Why use virtual machines?

With NixOS I had a nice host environment, but after using Qubes I wanted to run my applications in VMs.

The basic problem is that Linux is the only thing that knows how to drive all the hardware, but Linux security is not ideal. There are several problems:

Linux is written in C. This makes security bugs rather common and, more importantly, means that a bug in one part of the code can impact any other part of the code. Nothing is secure unless everything is secure.
Linux has a rather large API (hundreds of syscalls).
The Linux (Unix) design predates the Internet, and security has been somewhat bolted on afterwards.

For example, imagine that we want to run a program with access to the network, but not to the graphical display.

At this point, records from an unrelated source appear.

-- ==== Sys2Proof/Machine/Mem.lean ====
section
/-! DEFINITION. Memory, and the two maps that lead to it: bytes of locations in one canonical form (assumption 6),
the frame map (R206), page tables (R204) and the order in which a translation fails (R205). -/

namespace Sys2Proof.Machine

/-! ## Bytes -/

/-- The `n` low bytes of a number, least significant first (R2). -/
def leBytes (n x : Nat) : List Byte :=
  match n with
  | 0 => []
  | k + 1 => BitVec.ofNat 8 x :: leBytes k (x / 256)

/-- The number that bytes hold, least significant first (R2). -/
def leNat (bs : List Byte) : Nat :=
  match bs with
  | [] => 0
  | b :: r => b.toNat + 256 * leNat r

/-- A field <lo+n-1:lo> of a word as a number. -/
def bitsN (w : Word) (lo n : Nat) : Nat := w.toNat / 2 ^ lo % 2 ^ n

/-- Bit `k` of a word. -/
def bitN (w : Word) (k : Nat) : Bool := bitsN w k 1 == 1

/-- A number read as two's complement of the given width. -/
def toSigned (w x : Nat) : Int := if 2 * (x % 2 ^ w) < 2 ^ w then ((x % 2 ^ w : Nat) : Int) else ((x % 2 ^ w : Nat) : Int) - (2 ^ w : Nat)

/-- `wrap(x, w)` of R4. -/
def wrapInt (w : Nat) (x : Int) : Nat := (x % ((2 ^ w : Nat) : Int)).toNat

/-! ## Memory -/

/-- Bytes by location key, in rising order, with no entry equal to what an unlisted key reads as. -/
abbrev Memory := List Host.Cell

/-- What a byte that nothing has written reads as (assumption 6). -/
def Memory.unlisted : Byte := 0

/-- One byte. -/
def Memory.read (m : Memory) (a : Nat) : Byte :=
  match m with
  | [] => Memory.unlisted
  | (b, x) :: r => if b = a then x else if a < b then Memory.unlisted else Memory.read r a

/-- Write one byte, keeping the canonical form. -/
def Memory.write (m : Memory) (a : Nat) (x : Byte) : Memory :=
  match m with
  | [] => if x = Memory.unlisted then [] else [(a, x)]
  | (b, y) :: r =>
    if b = a then (if x = Memory.unlisted then r else (a, x) :: r)
    else if a < b then (if x = Memory.unlisted then (b, y) :: r else (a, x) :: (b, y) :: r)
    else (b, y) :: Memory.write r a x

/-- Every key of the list lies above `lo`, keys rise, and no entry is the unlisted byte. -/
def Memory.wfFrom (lo : Option Nat) (m : Memory) : Bool :=
  match m with
  | [] => true
  | (b, x) :: r => (match lo with | none => true | some l => decide (l < b)) && x != Memory.unlisted && Memory.wfFrom (some b) r

/-- The canonical form. -/
def Memory.wf (m : Memory) : Bool := Memory.wfFrom none m

/-- The entries at or above a key. -/
def Memory.upFrom (m : Memory) (a : Nat) : Memory :=
  match m with
  | [] => []
  | (b, x) :: r => if b < a then Memory.upFrom r a else (b, x) :: r

/-- The entries below a key. -/
def Memory.below (m : Memory) (a : Nat) : Memory :=
  match m with
  | [] => []
  | (b, x) :: r => if b < a then (b, x) :: Memory.below r a else []

/-- `n` bytes from `a` up, of entries at or above `a`. -/
def Memory.run (m : Memory) (a n : Nat) : List Byte :=
  match n, m with
  | 0, _ => []
  | k + 1, [] => Memory.unlisted :: Memory.run [] (a + 1) k
  | k + 1, (b, x) :: r => if b = a then x :: Memory.run r (a + 1) k else Memory.unlisted :: Memory.run ((b, x) :: r) (a + 1) k

/-- `n` bytes from `a` up. -/
def Memory.readBytes (m : Memory) (a n : Nat) : List Byte := Memory.run (m.upFrom a) a n

/-- Bytes from `a` up as entries: those that differ from what an unlisted key reads as. -/
def Memory.listed (a : Nat) (bs : List Byte) : Memory :=
  match bs with
  | [] => []
  | b :: r => if b = Memory.unlisted then Memory.listed (a + 1) r else (a, b) :: Memory.listed (a + 1) r

/-- Write bytes from `a` up, keeping the canonical form. -/
def Memory.writeBytes (m : Memory) (a : Nat) (bs : List Byte) : Memory :=
  m.below a ++ (Memory.listed a bs ++ m.upFrom (a + bs.length))

/-! ## Places -/

/-- The memory key of a place: the spaces do not overlap, and a 64-byte line of a place is a 64-byte line of keys. -/
def Place.key : Place → Nat
  | .deep d o => (d % 8) * 2 ^ 40 + o % 2 ^ 40
  | .shallow d o => 2 ^ 43 + (d % 8) * 2 ^ 40 + o % 2 ^ 40
  | .host a => 2 ^ 64 + a

/-- The line of a key. -/
def lineOf (key : Nat) : Nat := key / 64

/-- The place `n` bytes further. -/
def Place.plus (p : Place) (n : Nat) : Place :=
  match p with
  | .deep d o => .deep d (o + n)
  | .shallow d o => .shallow d (o + n)
  | .host a => .host (a + n)

/-- R210: the pseudo-channel of a byte offset in a die's deep or shallow space. -/
def pcOfOffset (off : Nat) : Nat := (off / 256) % 127

/-- The location exists (R210, R11; system addresses are 64 bits). -/
def Place.exists (p : Place) : Bool :=
  match p with
  | .deep d o => decide (d < 8 ∧ o < Config.deepBytes)
  | .shallow d o => decide (d < 8 ∧ o < Config.shallowBytes)
  | .host a => decide (a < 2 ^ 64)
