-- ==== Sys2Proof/Machine/Ops.lean ====
section
/-! DEFINITION. The named operations the meanings are written from: registers of the executing strand, fault records
and halting (R303 to R306, R120), the strip store buffer (R229, R311), error consumption (R313, R315), the VIQ
(R59, R300), barriers (R131) and trace records (R349). -/

namespace Sys2Proof.Machine

/-! ## The executing strand -/

/-- The strand whose instruction is executed. -/
def State.me (s : State) : Strand := s.strand s.cur.src

/-- Change the executing strand. -/
def State.upd (s : State) (f : Strand → Strand) : State := s.setStrand s.cur.src (f s.me)

/-- Change a strand. -/
def State.updAt (s : State) (src : Nat) (f : Strand → Strand) : State := s.setStrand src (f (s.strand src))

/-- A scalar register; s0 reads as zero (R61). -/
def Strand.reg (t : Strand) (n : Nat) : Word := if n = 0 then 0 else t.s.getD n 0

/-- Write a scalar register; a write to s0 is discarded (R61). -/
def Strand.setReg (t : Strand) (n : Nat) (w : Word) : Strand := if n = 0 then t else { t with s := t.s.set n w }

/-- Read a scalar register of the executing strand. -/
def State.rd (s : State) (n : BitVec 5) : Word := s.me.reg n.toNat

/-- The scalar instruction is complete: the PC moves past it (R47) and the strand runs. -/
def Strand.advance (t : Strand) : Strand :=
  { t with pc := t.pc + 4, wait := .none, st := .running, scalarExempt := false }

/-- Write sd and go on to the next instruction. -/
def State.wrNext (s : State) (n : BitVec 5) (w : Word) : State := s.upd (fun t => (t.setReg n.toNat w).advance)

/-- Go on to the next instruction. -/
def State.goNext (s : State) : State := s.upd Strand.advance

/-- The executing strand waits, its PC at the instruction (R118). -/
def State.waitFor (s : State) (w : Wait) : State := s.upd (fun t => { t with st := .waiting, wait := w })

/-- The executing strand's context, die and world. -/
def State.ctxOf (s : State) (src : Nat) : Nat := (s.strand src).bind.ctx

def State.gtcOf (s : State) (src : Nat) : Word := (s.die (dieOf src)).gtc

/-! ## Groups and launches -/

/-- The entry of a key in an association list. -/
def look {κ α : Type} [DecidableEq κ] (l : List (κ × α)) (k : κ) : Option α :=
  match l with
  | [] => none
  | (j, x) :: r => if j = k then some x else look r k

/-- Replace or add the entry of a key. -/
def put {κ α : Type} [DecidableEq κ] (l : List (κ × α)) (k : κ) (x : α) : List (κ × α) :=
  match l with
  | [] => [(k, x)]
  | (j, y) :: r => if j = k then (k, x) :: r else (j, y) :: put r k x

def State.group (s : State) (k : GroupKey) : Group := (look s.groups k).getD {}
def State.setGroup (s : State) (k : GroupKey) (g : Group) : State := { s with groups := put s.groups k g }
def State.launch (s : State) (k : LaunchKey) : Launch := (look s.launches k).getD {}
def State.setLaunch (s : State) (k : LaunchKey) (l : Launch) : State := { s with launches := put s.launches k l }
def Strand.group (t : Strand) : GroupKey := ⟨t.bind.launch, t.bind.gix⟩

/-! ## Trace (R347 to R350) -/

/-- Bytes of a trace record (R349). -/
def TraceRec.size (r : TraceRec) : Nat := 16 + 8 * r.body.length

/-- The bytes of a record, in their layout (R349). -/
def TraceRec.bytes (r : TraceRec) : List Byte :=
  leBytes 8 r.gtc.toNat ++ leBytes 2 r.source ++ leBytes 1 r.kind ++ leBytes 1 (if r.secure then 1 else 0) ++ leBytes 2 r.ctx
    ++ leBytes 2 0 ++ r.body.flatMap (fun w => leBytes 8 w.toNat)

/-- Hand a record to a die's trace unit: it is dropped and counted when the 1 MiB SRAM is full, or when a
non-secure unit's sideband is off (R348). -/
def State.traceAt (s : State) (die : Nat) (r : TraceRec) : State :=
  let d := s.die die
  let full := decide ((d.trace.map TraceRec.size).sum + r.size > 2 ^ 20)
  if full || (!d.traceWorld && !d.sideband) then
    s.setDie die { d with dropped := d.dropped + 1, firstDrop := if d.dropped = 0 then r.gtc else d.firstDrop }
  else s.setDie die { d with trace := d.trace ++ [r] }

/-- A record of a strand, as the world policy lets it out (R350): for a secure context only retirement and stop
records, and of their fields only the PC. -/
def State.trace (s : State) (src kind : Nat) (body : List Word) : State :=
  let t := s.strand src
  let d := s.die (dieOf src)
  if t.bind.secure then
    if d.allowSec && (kind == 1 || kind == 3) then
      s.traceAt (dieOf src) ⟨d.gtc, src, kind, true, t.bind.ctx, [body.headD 0, 0]⟩
    else s
  else s.traceAt (dieOf src) ⟨d.gtc, src, kind, false, t.bind.ctx, body⟩

/-! ## Barriers (R131, R132) -/

/-- The barrier entry of a group with a local number: its cluster, its table index and the entry. -/
def State.barrierOf (s : State) (cl : Nat) (k : GroupKey) (b : Nat) : Option (Nat × Barrier) :=
  (s.cluster cl).barriers.find? (fun (_, e) => e.bound && e.owner == some k && e.local_ == b)
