def execRadd (x : RArithOp) (s : State) : Out := s.rill2 (.radd x) x (fun v n _ _ _ _ c d => s.rillSum false v n c d)
def execRsub (x : RArithOp) (s : State) : Out := s.rill2 (.rsub x) x (fun v n _ _ _ _ c d => s.rillSum true v n c d)

/-- The first operand is the one to keep (R193, R194): `wantMax` for rmax. -/
def State.keepsA (s : State) (wantMax : Bool) (v : View) (c d : Code) : Bool :=
  if v.code = 0x12 then
    let a := rfValue s.cur.samp.rfdesc c
    let b := rfValue s.cur.samp.rfdesc d
    if a.isNan then b.isNan else b.isNan || !(if wantMax then rfLt a b else rfLt b a)
  else if wantMax then decide (d.int v.code ≤ c.int v.code) else decide (c.int v.code ≤ d.int v.code)

/-- The chosen operand's code, unchanged. -/
def State.rillPick (s : State) (wantMax : Bool) (v : View) (qa qb : RSrc) (pa pb : Nat) (c d : Code) : Nat × Nat × Nat :=
  if s.keepsA wantMax v c d then (qa.bits pa c.len, c.len, 0) else (qb.bits pb d.len, d.len, 0)

def execRmin (x : RArithOp) (s : State) : Out := s.rill2 (.rmin x) x (fun v _ qa qb pa pb c d => s.rillPick false v qa qb pa pb c d)
def execRmax (x : RArithOp) (s : State) : Out := s.rill2 (.rmax x) x (fun v _ qa qb pa pb c d => s.rillPick true v qa qb pa pb c d)

def execFdec (x : RTypeOp) (s : State) : Out :=
  let t := x.etype.toNat
  let w := (ewOf t).getD 8
  s.rill1 (.fdec x) x.vd x.va x.ea x.g (some w) none (fun _ n _ c =>
    let r := packPlain t (s.rnd s.cur.samp.rm n) flRG (rfValue s.cur.samp.rfdesc c)
    (r.1, w / 4, r.2))

def execFenc (x : RTypeOp) (s : State) : Out :=
  let t := x.etype.toNat
  let w := (ewOf t).getD 8
  let desc := s.cur.samp.rfdesc
  s.rill1 (.fenc x) x.vd x.va x.ea x.g none (some w) (fun _ n _ c =>
    let draw := srDraw s.cur.samp.rngseed.toNat (bitsN desc 16 16) ((s.cur.samp.qbase.toNat + n) % 2 ^ 64)
    let r := rfCode desc draw (plainValue t c.val)
    (packGranules r.1, r.1.length, r.2))

/-- The codes of a source in order: the sum of their values, with the loop's counts (R196). -/
def sumCodes (a : RSrc) (kind : Nat) (r : Grant) (t : Int) (fuel : Nat) : Grant × Int :=
  match fuel with
  | 0 => (r, t)
  | k + 1 =>
    let c := a.next r.pa false 0
    if c = .incomplete then (r, t)
    else match badCode c r.pa 0 with
      | some e => ({ r with stop := some e }, t)
      | none => sumCodes a kind { r with n := r.n + 1, pa := r.pa + c.len } (t + c.int kind) k

def execRdsum (x : RUnOp) (s : State) : Out :=
  s.vec (.rdsum x) (fun v =>
    s.whole v [v.rillReads x.va x.ea, (⟨x.vd.toNat, 64, false, id⟩, [0])] (fun s =>
      if s.regsBusy x.vd.toNat 1 then s.memberWait
      else
        let qa := v.rsrc x.va none
        let (r, t) := sumCodes qa v.code {} 0 (qa.fill + 1)
        let reg := v.x.grp v.vlb x.vd.toNat 1
        let old := elem reg 64 0
        let sum := (if v.code = 0x11 then (old : Int) else toSigned 64 old) + t
        let (lo, hi) := rillRange v.code
        let clamped := sum < lo ∨ hi < sum
        if clamped ∧ v.trapen / flSAT % 2 = 1 then s.rillEnd x.g 0 0 [(0, flSAT)] (some (31, 0))
        else
          let s := s.writeGroup v.vlb x.vd.toNat 1 (setElem reg 64 0 (wrapInt 64 (max lo (min hi sum)))) 16
          s.rillEnd x.g (grantWord r.n r.pa 0 1) r.n (if clamped then [(0, flSAT)] else []) r.stop))

def execRlen (x : RUnOp) (s : State) : Out :=
  s.rill1 (.rlen x) x.vd x.va x.ea x.g (some 8) none (fun _ _ _ c => (c.len, 2, 0))
def execRpos (x : RUnOp) (s : State) : Out :=
  s.rill1 (.rpos x) x.vd x.va x.ea x.g (some 16) none (fun _ _ pa _ => (pa % 2 ^ 16, 4, 0))

def execRfilt (x : RFiltOp) (s : State) : Out :=
  s.rill1 (.rfilt x) x.vd x.va x.ea x.g none none (fun v n pa c =>
    if v.bit x.mb.toNat n then ((v.rsrc x.va none).bits pa c.len, c.len, 0) else (0, 0, 0))

end Sys2Proof.Machine
end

We can create a new Linux container for it using bubblewrap, like this:

$ ls -l /run/user/1000/wayland-0 /tmp/.X11-unix/X0
srwxr-xr-x 1 tal users 0 Feb 18 16:41 /run/user/1000/wayland-0
srwxr-xr-x 1 tal users 0 Feb 18 16:41 /tmp/.X11-unix/X0

$ bwrap \
    --ro-bind / / \
    --dev /dev \
    --tmpfs /home/tal \
    --tmpfs /run/user \
    --tmpfs /tmp \
    --unshare-all --share-net \
    bash

$ ls -l /run/user/1000/wayland-0 /tmp/.X11-unix/X0
ls: cannot access '/run/user/1000/wayland-0': No such file or directory
ls: cannot access '/tmp/.X11-unix/X0': No such file or directory

The container has an empty home directory, empty /tmp, and no access to the display sockets. If we run Firefox in this environment then... it opens its window just fine! How? strace shows what happened:

connect(4, {sa_family=AF_UNIX, sun_path="/run/user/1000/wayland-0"}, 27) = -1 ENOENT (No such file or directory)
socket(AF_UNIX, SOCK_STREAM|SOCK_CLOEXEC, 0) = 4
connect(4, {sa_family=AF_UNIX, sun_path=@"/tmp/.X11-unix/X0"}, 20) = 0

After failing to connect to Wayland, it then tried using X11 (via Xwayland) instead. Why did that work? If the first byte of the socket pathname is \0 then Linux instead interprets it as an "abstract" socket address, not subject to the usual filesystem permission rules.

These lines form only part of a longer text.